-- ==== Sys2Proof/Laws/Ops.lean ====
section
/-! SUPPORT. For each shared operation, one lemma that says everything it can do. -/

namespace Sys2Proof

/-- A valid register index is one of four. -/
theorem RegIdx.valid_iff {i : RegIdx} : RegIdx.valid i = true ↔ i.toNat < 4 := by
  unfold RegIdx.valid Config.numRegisters
  exact decide_eq_true_iff

/-- An invalid register index is 4 or more. -/
theorem RegIdx.not_valid_iff {i : RegIdx} : RegIdx.valid i = false ↔ 4 ≤ i.toNat := by
  rw [← Bool.not_eq_true, RegIdx.valid_iff, Nat.not_lt]

end Sys2Proof

namespace Sys2Proof.Machine

/-! ### Registers -/

/-- A register written reads its value, where its index is valid. -/
theorem RegFile.get_set_same (f : RegFile) {i : RegIdx} (v : IU) (h : RegIdx.valid i = true) : (f.set i v).get i = v := by
  have hi := RegIdx.valid_iff.1 h
  unfold RegFile.set RegFile.get
  generalize i.toNat = n at hi
  match n, hi with
  | 0, _ => rfl
  | 1, _ => rfl
  | 2, _ => rfl
  | 3, _ => rfl

/-- A register not written reads as before. -/
theorem RegFile.get_set_other (f : RegFile) {i j : RegIdx} (v : IU) (h : j ≠ i) : (f.set i v).get j = f.get j := by
  have hn : j.toNat ≠ i.toNat := fun e => h (BitVec.eq_of_toNat_eq e)
  unfold RegFile.set RegFile.get
  generalize i.toNat = n at hn
  generalize j.toNat = k at hn
  split <;> (try split) <;> first | rfl | exact absurd rfl hn

theorem State.setReg_reg_same (s : State) {i : RegIdx} (v : IU) (h : RegIdx.valid i = true) : (s.setReg i v).reg i = v :=
  RegFile.get_set_same s.regs v h

theorem State.setReg_reg_other (s : State) {i j : RegIdx} (v : IU) (h : j ≠ i) : (s.setReg i v).reg j = s.reg j :=
  RegFile.get_set_other s.regs v h

/-! ### Memory and port through the state -/

theorem State.setCell_cell {s : State} (h : s.mem.wf = true) (a b : Nat) (v : IU) :
    (s.setCell a v).cell b = if b = a then v else s.cell b :=
  Memory.read_write h a b v

theorem State.setCells_cell_outside {s : State} (h : s.mem.wf = true) {a b : Nat} {vs : List IU}
    (hb : b < a ∨ a + vs.length ≤ b) : (s.setCells a vs).cell b = s.cell b :=
  Memory.read_writeMany_outside h hb

theorem State.setCells_cell_inside {s : State} (h : s.mem.wf = true) (a k : Nat) {vs : List IU} (hk : k < vs.length) :
    (s.setCells a vs).cell (a + k) = vs[k] :=
  Memory.read_writeMany_inside h a k hk

@[simp] theorem cellsOf_length (ts : List Triplet) : (cellsOf ts).length = 3 * ts.length := by
  induction ts with
  | nil => rfl
  | cons t ts ih => simp [cellsOf, ih]; omega

/-! ### The guard -/

/-- R75: an instruction passes the guard exactly when none of its registers is invalid and its signature is not empty. -/
theorem formFault_eq_none_iff (i : Instr) :
    i.formFault = none ↔ i.emptySignature = false ∧ ∀ r ∈ i.regs, RegIdx.valid r = true := by
  unfold Instr.formFault
  cases i.emptySignature <;> simp [List.find?_eq_none]

/-- The guard's fault, if there is one, is of an empty signature or of an invalid register that the instruction names. -/
theorem formFault_eq_some {i : Instr} {f : DecodeFault} (h : i.formFault = some f) :
    (i.emptySignature = true ∧ f = .malformedOperand)
      ∨ (i.emptySignature = false ∧ ∃ r ∈ i.regs, RegIdx.valid r = false ∧ f = .badRegister r) := by
  unfold Instr.formFault at h
  cases he : i.emptySignature with
  | true => simp_all
  | false =>
    simp only [he, Bool.false_eq_true, if_false, Option.map_eq_some_iff] at h
    obtain ⟨r, hr, rfl⟩ := h
    refine .inr ⟨rfl, r, List.mem_of_find?_eq_some hr, ?_, rfl⟩
    simpa using List.find?_some hr

/-- What the guard does: it takes the DecodeFault of the instruction, or lets it have its effect. -/
theorem State.checked_cases (i : Instr) (effect : State → State) (s : State) :
    (∃ f, i.formFault = some f ∧ s.checked i effect = .next (s.raise (.decodeFault f)))
      ∨ (i.formFault = none ∧ s.checked i effect = .next (effect s)) := by
  unfold State.checked
  cases h : i.formFault <;> simp

/-! ### Accesses and transfers -/

/-- What an access to an area does: it faults when the area is not empty and runs past the capacity, and goes on otherwise. -/
theorem State.withArea_cases (b n : Nat) (k : State → State) (s : State) :
    (0 < n ∧ s.memCap < b + n ∧ s.withArea b n k = s.raise (.addressFault (b + n - 1)))
      ∨ ((n = 0 ∨ b + n ≤ s.memCap) ∧ s.withArea b n k = k s) := by
  unfold State.withArea
  split
  · rename_i h; exact .inl ⟨h.1, h.2, rfl⟩
  · rename_i h; exact .inr ⟨by omega, rfl⟩

/-- What a transfer of control does: it goes to a valid target, and faults otherwise. -/
theorem State.transfer_cases (t : Index) (s : State) :
    (s.prog.length ≤ t.toNat ∧ s.transfer t = s.raise (.controlFault t))
      ∨ (t.toNat < s.prog.length ∧ s.transfer t = s.jumpTo t) := by
  unfold State.transfer
  split
  · rename_i h; exact .inl ⟨h, rfl⟩
  · rename_i h; exact .inr ⟨by omega, rfl⟩

/-- What the delivery of a response does: it is too long, or does not fit, or is written and counted. -/
theorem State.deliver_cases (rd : RegIdx) (b : Nat) (vs : List IU) (n : Nat) (s : State) :
    (4095 < n ∧ s.deliver rd b vs n = s.raise (.storeFault (.responseTooLong n)))
      ∨ (n ≤ 4095 ∧ 0 < vs.length ∧ s.memCap < b + vs.length
          ∧ s.deliver rd b vs n = s.raise (.addressFault (b + vs.length - 1)))
      ∨ (n ≤ 4095 ∧ (vs.length = 0 ∨ b + vs.length ≤ s.memCap)
          ∧ s.deliver rd b vs n = ((s.setCells b vs).setReg rd (BitVec.ofNat 12 n)).advance) := by
  unfold State.deliver Config.mask
  split
  · rename_i h; exact .inl ⟨h, rfl⟩
  · rename_i h
    rcases State.withArea_cases b vs.length (fun s => (s.setCells b vs).writeReg rd (BitVec.ofNat 12 n)) s with
      ⟨h1, h2, h3⟩ | ⟨h1, h3⟩
    · exact .inr (.inl ⟨by omega, h1, h2, h3⟩)
    · exact .inr (.inr ⟨by omega, h1, h3⟩)

/-- The fetch finds a word exactly where the program counter names an instruction. -/
theorem State.fetch_eq_none_iff (s : State) : s.fetch = none ↔ s.prog.length ≤ s.pc.toNat := by
  simp [State.fetch]

end Sys2Proof.Machine
end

** Problem description **
Exact copies are needed of the line with "h3⟩ | ⟨h1, h3⟩" and each line after it through the end of the material above.

** Task solution **
      ⟨h1, h2, h3⟩ | ⟨h1, h3⟩
    · exact .inr (.inl ⟨by omega, h1, h2, h3⟩)
    · exact .inr (.inr ⟨by omega, h1, h3⟩)

/-- The fetch finds a word exactly where the program counter names an instruction. -/
theorem State.fetch_eq_none_iff (s : State) : s.fetch = none ↔ s.prog.length ≤ s.pc.toNat := by
  simp [State.fetch]

end Sys2Proof.Machine
end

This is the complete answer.